If $d = gcd(a-b,a+b)$, then if $d > 1$, you need to prove $d = 2$. If $d$ is odd, then $d|(a+b) + (a-b) = 2a$, and $d|(a+b) - (a-b) = 2b$, then $d|a$, and $d|b$, and then $d|(a,b) = 1$. So $d = 1$, contradiction.

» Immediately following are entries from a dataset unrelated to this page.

/-- Settles O42: sample j's outputs are those of the history with the impulse `j` samples back. -/
theorem impulseResponseIsTheTaps : Obligations.ImpulseResponseIsTheTaps := by
  intro s c o ho hw hhist hg hk hx hy hapart h0 hzero
  have hlen := impulseInput_length hk
  obtain ⟨r, hrun, hout, hclip⟩ := runSamples_apart (xs := impulseInput s.arg2.toNat) (xa := s.arg0.toNat)
    (ya := s.arg1.toNat) (r := ⟨o, s.mem, false⟩) (fun j x hxj => readIQ_impulseInput hk h0 hzero hxj)
    (by rwa [hlen])
  rw [hlen] at hrun hout hclip
  have hexec := execIntExecBlock_inRange ho (inRange_of_le hx) (inRange_of_le hy)
  rw [hrun, orFault_ok] at hexec
  have hpushed (j : Nat) (hj : j < s.arg2.toNat) :
      pushAll o ((impulseInput s.arg2.toNat).take (j + 1)) = { o with hist := impulseHist o.L j } := by
    rw [impulseInput_take hj, pushAll_impulse hhist]
  have hstep (j : Nat) (hj : j < s.arg2.toNat) :=
    phaseOutputs_impulse (j := j) hg (hpushed j hj ▸ pushAll_wf _ hw)
  refine ⟨_, hexec, rfl, ?flag, fun j hj p hp => ?outputs⟩
  case flag =>
    have hnone := hclip fun j hj => by rw [hpushed j hj]; exact (hstep j hj).1
    exact (congrArg (s.sat || ·) hnone).trans (Bool.or_false _)
  case outputs =>
    obtain ⟨row, hrow, hI, hQ⟩ := (hstep j hj).2 p hp
    refine ⟨row, hrow, (hout j hj (2 * p) (by dsimp only; omega)).trans ?_,
      (hout j hj (2 * p + 1) (by dsimp only; omega)).trans ?_⟩
    · rw [hpushed j hj, hI, Option.map_some, toSample_of_toInt]
    · rw [hpushed j hj, hQ]
      rfl

end Sys2Proof.Machine

/-! The output scaler: INT_SET_SCALE and its read-back (44_scaler.md R233, R237). -/

namespace Sys2Proof.Machine

/-- INT_SET_SCALE on a READY context is a success that stores `Q(ARG0)` as its gain (R233). -/
theorem execIntSetScale_ready {s : State} {c : BitVec 2} {o : Interp} (ho : s.ctx.get? c.toNat = some (.ready o)) :
    execIntSetScale c s = .next { s with
      ctx := s.ctx.set c.toNat (.ready { o with gain := qWord s.arg0 }), lastErr := .ok } :=
  (withReadyCtx_ready ho _).trans (succeed_false _)

/-- The word of INT_SET_SCALE (30_encoding.md R73). -/
theorem decode_intSetScale {c : BitVec 2} (hc : c.toNat < 2) :
    decode (BitVec.ofNat 32 (0x26000000 + c.toNat)) = .ok (.intSetScale c) := by
  revert c
  decide

/-- Settles O45: the word decodes, and the command finds an object whose gain it sets or finds none. -/
theorem setScaleStoresGain : Obligations.SetScaleStoresGain := by
  refine fun s c hc => ⟨decode_intSetScale hc, fun o ho => ?ready, fun h => withReadyCtx_not_ready hc h _⟩
  case ready =>
    rw [ofInt_low16]
    exact execIntSetScale_ready ho

/-- CTX_GAIN stands at a multiple of 4 (10_state.md R32). -/
theorem ctxGainOffset_aligned (c : Nat) : (BitVec.ofNat 17 (0x104 + 0x10 * c)).toNat % 4 = 0 := by
  rw [BitVec.toNat_ofNat]
  omega

/-- A host read of CTX_GAIN of a READY context returns the gain's sign extension (R237). -/
theorem step_read_ctxGain {s : State} {c : Nat} {o : Interp} {es : List HostEvent}
    (ho : s.ctx.get? c = some (.ready o))
    (h : s.pending = .read (BitVec.ofNat 17 (0x104 + 0x10 * c)) 32 :: es) :
    step s = .next { s with pending := es, reads := BitVec.ofInt 32 o.gain.toInt :: s.reads } :=
  step_read_ok h (ctxGainOffset_aligned c) (readPort_ctxGain ho)

/-- A host write of INT_SET_SCALE to CMD stores the gain of a READY context (R233; 30_encoding.md R70). -/
theorem step_issue_intSetScale {s : State} {c : BitVec 2} {o : Interp} {es : List HostEvent}
    (ho : s.ctx.get? c.toNat = some (.ready o))
    (h : s.pending = .write 0x01C 32 (BitVec.ofNat 32 (0x26000000 + c.toNat)) :: es) :
    step s = .next { s with
      cmd := BitVec.ofNat 32 (0x26000000 + c.toNat), pending := es
      ctx := s.ctx.set c.toNat (.ready { o with gain := qWord s.arg0 }), lastErr := .ok } := by
  rw [step_issue h, issue_ok (decode_intSetScale (Bank.get?_eq_some_lt ho))]
  exact execIntSetScale_ready ho

/-- Settles O46: the write stores the gain, and the read finds the context READY with it. -/
theorem gainReadsBack : Obligations.GainReadsBack := by
  intro s c o es ho h
  have hget := Bank.get?_set_same s.ctx (.ready { o with gain := qWord s.arg0 }) (Bank.get?_eq_some_lt ho)
  exact ⟨_, (run_succ (step_issue_intSetScale ho h)).trans (run_succ (step_read_ctxGain hget rfl)), rfl, rfl⟩

end Sys2Proof.Machine

/-! The scaling function: gains 1.0 and 0, and how far scaling twice is from scaling by the product (44_scaler.md R232,
R234, R235, R238). -/

namespace Sys2Proof.Machine

/-- A scaling whose shifted product is in range is that value, without a clamp (R232). -/
theorem scale_of_range {g d v : Int} (h : g * d / 4096 = v) (lo : -32768 ≤ v) (hi : v ≤ 32767) :
    scale g d = ⟨v, false⟩ := by
  obtain ⟨hclamp, hin⟩ := clamp16_of_range lo hi
  rw [scale, narrow_eq, h, hclamp, hin]

/-- A scaling that does not clamp is the shifted product (R232). -/
theorem scale_val_of_not_clipped {g d : Int} (h : (scale g d).clipped = false) : (scale g d).val = g * d / 4096 := by
  rw [scale, narrow_clipped, decide_eq_false_iff_not] at h
  rw [scale, narrow_val]
  omega

/-- Settles O47: the shifted products are `d` and 0, which are W-bit values. -/
theorem unitAndZeroGain : Obligations.UnitAndZeroGain := by
  intro d
  obtain ⟨lo, hi⟩ := sample_range d
  have hunit : 4096 * d.toInt / 4096 = d.toInt := Int.mul_ediv_cancel_left _ (by decide)
  have hzero : 0 * d.toInt / 4096 = 0 := by rw [Int.zero_mul, Int.zero_ediv]
  exact ⟨scale_of_range hunit lo hi, scale_of_range hzero (by decide) (by decide)⟩

/-- What the inner truncation loses, `g1 * d mod 4096`, reaches the outer product as at most `|g2|` (R238). -/
theorem abs_product_truncation_le {g1 g2 g12 d : Int} (h : g12 * 4096 = g1 * g2) :
    |g12 * d - g2 * (g1 * d / 4096)| ≤ |g2| := by
  have hlost : g1 * d = 4096 * (g1 * d / 4096) + g1 * d % 4096 := (Int.mul_ediv_add_emod _ _).symm
  have herr : (g12 * d - g2 * (g1 * d / 4096)) * 4096 = g2 * (g1 * d % 4096) := by
    linear_combination d * h + g2 * hlost
  have hmod : |g1 * d % 4096| ≤ 4096 := by
    rw [abs_le]
    omega
  refine le_of_mul_le_mul_right ?_ (show (0 : Int) < 4096 by decide)
  calc |g12 * d - g2 * (g1 * d / 4096)| * 4096
      = |g2| * |g1 * d % 4096| := by rw [← abs_mul, ← herr, abs_mul, Nat.abs_ofNat]
    _ ≤ |g2| * 4096 := mul_le_mul_of_nonneg_left hmod (abs_nonneg g2)

/-- Numbers at most `b` apart have floors by 4096 at most `ceil(b / 4096)` apart. -/
theorem abs_ediv_sub_ediv_le {p q b : Int} (h : |p - q| ≤ b) : |p / 4096 - q / 4096| ≤ ⌈(b : ℚ) / 4096⌉ := by
  have hceil : b ≤ ⌈(b : ℚ) / 4096⌉ * 4096 := by
    have hle := Int.le_ceil ((b : ℚ) / 4096)
    rw [div_le_iff₀ (by norm_num)] at hle
    exact_mod_cast hle
  rw [abs_le] at h ⊢
  omega

/-- Settles O48: without a clamp each scaling is a shifted product, and the two outer products are at most `|g2|`
apart; with g1 = 1.0 they are the same. -/
theorem scaleLinearityBound : Obligations.ScaleLinearityBound := by
  intro g1 g2 g12 d h h12 h1 h2
  rw [scale_val_of_not_clipped h12, scale_val_of_not_clipped h2, scale_val_of_not_clipped h1]
  refine ⟨?bound, fun hg1 => ?unit⟩
  case bound => exact_mod_cast abs_ediv_sub_ediv_le (abs_product_truncation_le h)
  case unit =>
    subst hg1
    have hg : g12 = g2 := by omega
    rw [hg, Int.mul_ediv_cancel_left d (by decide)]

end Sys2Proof.Machine

/-! Errors, the sticky flags and the interrupt: an error is all-or-nothing, no command clears ERR or SAT, a command
without its READY object ends with MISUSE, and irq follows the sticky bits and their enables (60_exceptions.md R251 to
R254, R260; 10_state.md R25 to R28, R40). -/

namespace Sys2Proof.Machine

/-! Errors are all-or-nothing -/

/-- Ending with an error sets LAST_ERR and ERR and nothing else (R252, R254). -/
theorem State.finish_of_error {code : ErrCode} (h : code ≠ .ok) (s : State) :
    s.finish code = { s with lastErr := code, err := true } :=
  Host.Outcome.next.inj (fail_eq h s)

/-- A command whose LAST_ERR is an error changed LAST_ERR and ERR only, since a success ends with OK (R254). -/
theorem exec_changes_of_error {i : Instr} {s t : State} (h : exec i s = .next t) (he : t.lastErr ≠ .ok) :
    t = { s with lastErr := t.lastErr, err := true } := by
  rcases exec_ends i s t h with ⟨code, hcode, rfl⟩ | ⟨u, b, -, rfl⟩
  · exact State.finish_of_error hcode s
  · exact absurd rfl he

/-- An issued word that ends with an error, decoded or not, changed CMD, LAST_ERR and ERR only (R254). -/
theorem issue_changes_of_error {v : Word32} {s t : State} (h : issue v s = .next t) (he : t.lastErr ≠ .ok) :
    t = { s with cmd := v, lastErr := t.lastErr, err := true } := by
  cases hd : decode v with
  | ok i =>
    rw [issue_ok hd] at h
    exact exec_changes_of_error h he
  | error e =>
    rw [issue_error hd] at h
    cases h
    exact State.finish_of_error (by decide) _

/-- Settles O20: the command alone, and the issued word on the state without the host's write. -/
theorem errorsAreAllOrNothing : Obligations.ErrorsAreAllOrNothing := by
  refine ⟨fun _ _ _ => exec_changes_of_error, fun s t v es hp h he => ?_⟩
  rw [step_issue hp] at h
  exact issue_changes_of_error h he

/-! Sticky flags -/

/-- No effect writes ERR or SAT; the end of the command does (R252). -/
theorem Effect.keeps_sticky_flags {s u : State} {i : Instr} (h : Effect s i u) : u.err = s.err ∧ u.sat = s.sat := by
  cases h <;> simp

/-- Settles O21: an error sets ERR and leaves SAT, and a success leaves ERR and can only set SAT. -/
theorem completionKeepsStickyFlags : Obligations.CompletionKeepsStickyFlags := by
  intro i s t h
  rcases exec_ends i s t h with ⟨code, hcode, rfl⟩ | ⟨u, b, heff, rfl⟩
  · exact ⟨by simp [hcode], id⟩
  · obtain ⟨herr, hsat⟩ := heff.keeps_sticky_flags
    exact ⟨by simp [herr], fun hs => by simp [hsat, hs]⟩

/-! MISUSE -/

/-- Settles O23: each of the commands looks its object up before anything else. -/
theorem misuseWhenNotReady : Obligations.MisuseWhenNotReady := by
  refine ⟨fun s c hc hready i hi => ?context, fun s k hempty i hi => ?slot⟩ <;>
    simp only [List.mem_cons, List.not_mem_nil, or_false] at hi
  case context =>
    rcases hi with rfl | rfl | rfl | rfl | rfl | rfl
    all_goals exact withReadyCtx_not_ready hc hready _
  case slot =>
    rcases hi with rfl | rfl | rfl
    all_goals exact withReadySlot_empty hempty _

/-! The interrupt -/

/-- irq is asserted when a sticky bit and its enable are 1 (R260; 10_state.md R40). -/
theorem irq_eq_true_iff (s : State) :
    irq s = true ↔ s.err = true ∧ s.errIe = true ∨ s.sat = true ∧ s.satIe = true := by
  simp [irq]

/-- irq is not asserted when of each sticky bit and its enable one is 0. -/
theorem irq_eq_false_iff (s : State) :
    irq s = false ↔ (s.err = false ∨ s.errIe = false) ∧ (s.sat = false ∨ s.satIe = false) := by
  simp only [irq, Bool.or_eq_false_iff, Bool.and_eq_false_iff]

/-- No command changes the interrupt enables (10_state.md R25). -/
theorem exec_keeps_enables {i : Instr} {s t : State} (h : exec i s = .next t) :
    t.errIe = s.errIe ∧ t.satIe = s.satIe := by
  obtain ⟨-, -, -, herrIe, hsatIe, -⟩ := commandsKeepHostRegisters i s t h
  exact ⟨herrIe, hsatIe⟩

/-- A command whose LAST_ERR is an error leaves ERR 1 (R252). -/
theorem exec_sets_err {i : Instr} {s t : State} (h : exec i s = .next t) (he : t.lastErr ≠ .ok) : t.err = true := by
  rw [exec_changes_of_error h he]

/-- A host write of STATUS clears the sticky bits whose data bit is 1 (10_state.md R27). -/
theorem step_write_status {s : State} {v : Word32} {es : List HostEvent} (h : s.pending = .write 0x018 32 v :: es) :
    step s = .next ((s.setPending es).writeStatus v) := by
  rw [step_write h (by decide)]
  rfl

/-- A host write of CTRL stores the two enables (10_state.md R25). -/
theorem step_write_ctrl {s : State} {v : Word32} {es : List HostEvent} (h : s.pending = .write 0x014 32 v :: es) :
    step s = .next ((s.setPending es).writeCtrl v) := by
  rw [step_write h (by decide)]
  rfl

/-- Settles O58: irq by its definition, after a command whose enables stay, and after the writes that clear a sticky bit
or its enable for each source. -/
theorem interruptFollowsStickyBits : Obligations.InterruptFollowsStickyBits := by
  refine ⟨irq_eq_true_iff, fun s herrIe hsatIe => (irq_eq_false_iff s).2 ⟨.inr herrIe, .inr hsatIe⟩,
    fun i s t h => ?command, fun s v es hp herr hsat => ?status, fun s v es hp herr hsat => ?ctrl⟩
  case command =>
    obtain ⟨herrIe, hsatIe⟩ := exec_keeps_enables h
    exact ⟨fun he hie => (irq_eq_true_iff t).2 (.inl ⟨exec_sets_err h he, herrIe.trans hie⟩),
      fun hsat hie => (irq_eq_true_iff t).2 (.inr ⟨hsat, hsatIe.trans hie⟩)⟩
  case status =>
    refine ⟨_, step_write_status hp, (irq_eq_false_iff _).2 ⟨?_, ?_⟩⟩
    · exact herr.imp_left fun hbit => by simp [hbit]
    · exact hsat.imp_left fun hbit => by simp [hbit]
  case ctrl => exact ⟨_, step_write_ctrl hp, (irq_eq_false_iff _).2 ⟨herr.symm, hsat.symm⟩⟩

end Sys2Proof.Machine

/-! Block reset and completion: the machine after reset (70_reset_and_hazards.md R280), and that every command comes to
an answer (R289; 20_memory.md R56; 60_exceptions.md R250). -/

namespace Sys2Proof.Machine

/-! Every command comes to an answer -/

/-- The command answers a next state, or faults at an unwritten DMEM word; it is not refused (R289). -/
def Answers (s : State) (r : Result) : Prop := (∃ t, r = .next t) ∨ FaultsUnwritten s r

theorem FailsWith.answers {s : State} {r : Result} (h : FailsWith s r) : Answers s r := by
  obtain ⟨code, -, hr⟩ := h.next
  exact .inl ⟨_, hr⟩

theorem FaultsUnwritten.answers {s : State} {r : Result} (h : FaultsUnwritten s r) : Answers s r := .inr h

theorem answers_of_succeed {s u : State} {b : Bool} {r : Result} (h : r = succeed b u) : Answers s r := .inl ⟨_, h⟩

theorem answers_of_finishRun {s : State} {c : BitVec 2} {x : SampleRun} {r : Result} (h : r = finishRun c s x) :
    Answers s r := answers_of_succeed h

/-- Every command answers: it fails with a code, succeeds, or stops in a MemRead inside DMEM. -/
theorem exec_answers (i : Instr) (s : State) : Answers s (exec i s) := by
  cases i with
  | nop | fxFromf | fxTof | fxMul | macClr | macAcc | macRd => exact answers_of_succeed rfl
  | dpLoad k =>
    rcases execDpLoad_cases k s with hf | hu | ⟨_, -, -, -, -, -, -, he⟩
    exacts [hf.answers, hu.answers, answers_of_succeed he]
  | dpExec u k =>
    rcases execDpExec_cases u k s with hf | hu | ⟨_, _, _, -, -, -, -, he⟩
    exacts [hf.answers, hu.answers, answers_of_succeed he]
  | dpFree k =>
    rcases execDpFree_cases k s with hf | ⟨_, -, he⟩
    exacts [hf.answers, answers_of_succeed he]
  | intCreate c =>
    rcases execIntCreate_cases c s with hf | hu | ⟨_, _, -, -, -, -, -, -, -, -, -, he⟩
    exacts [hf.answers, hu.answers, answers_of_succeed he]
  | intKaiser c =>
    rcases execIntKaiser_cases c s with hf | ⟨-, -, -, -, -, -, -, he⟩
    exacts [hf.answers, answers_of_succeed he]
  | intReset c =>
    rcases execIntReset_cases c s with hf | ⟨_, -, he⟩
    exacts [hf.answers, answers_of_succeed he]
  | intExec c =>
    rcases execIntExec_cases c s with hf | hu | ⟨_, _, -, -, -, he⟩
    exacts [hf.answers, hu.answers, answers_of_finishRun he]
  | intExecBlock c =>
    rcases execIntExecBlock_cases c s with hf | hu | ⟨_, _, -, -, -, he⟩
    exacts [hf.answers, hu.answers, answers_of_finishRun he]
  | intSetScale c =>
    rcases execIntSetScale_cases c s with hf | ⟨_, -, he⟩
    exacts [hf.answers, answers_of_succeed he]
  | intCopy c =>
    rcases execIntCopy_cases c s with hf | ⟨_, -, -, he⟩
    exacts [hf.answers, answers_of_succeed he]
  | intDestroy c =>
    rcases execIntDestroy_cases c s with hf | ⟨_, -, he⟩
    exacts [hf.answers, answers_of_succeed he]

Thus $d$ is even, and write $d = 2d'$, then: $2d'|2a$, and $2d'|2b$ implying $d'|a$, and $d'|b$. So: $d'|(a,b) = 1$. Thus $d' = 1$, and this gives $d = 2d' = 2\times 1 = 2$.
Using this claim, we divide the problem in $2$ cases:
Case 1: $gcd(a-b,a+b) = 1$, then we need to prove: $gcd(a+b,a^2 + b^2) = 1$.
Let $d = gcd(a+b,a^2+b^2)$, then $d|a+b$, so $d|(a+b)^2$. But $d|a^2 + b^2$, so $d|(a+b)^2 - (a^2+b^2) = 2ab = (a^2+b^2) - (a-b)^2$. So: $d|(a-b)^2$. Thus: $d|gcd((a-b)^2,(a+b)^2) = 1^2 = 1$. Thus: $d = 1$.
Case 2: $gcd(a-b,a+b) = 2$, then we prove: $d = gcd(a+b,a^2 + b^2) = 2$.
Then $a-b = 2m$, and $a+b = 2n$ with $m$, and $n$ are integers such that $gcd(m,n) = 1$. Then using the above argument in case 1, $d|gcd(4m^2,4n^2) = 4\cdot gcd(m^2,n^2) = 4\cdot 1^2 = 4$. So if:
a) $d = 1$, then case 1 gives $1 = gcd(a+b,(a-b)^2) = gcd(2n, (2m)^2) = 2\cdot gcd(n,2m^2) \geq 2$. Contradiction.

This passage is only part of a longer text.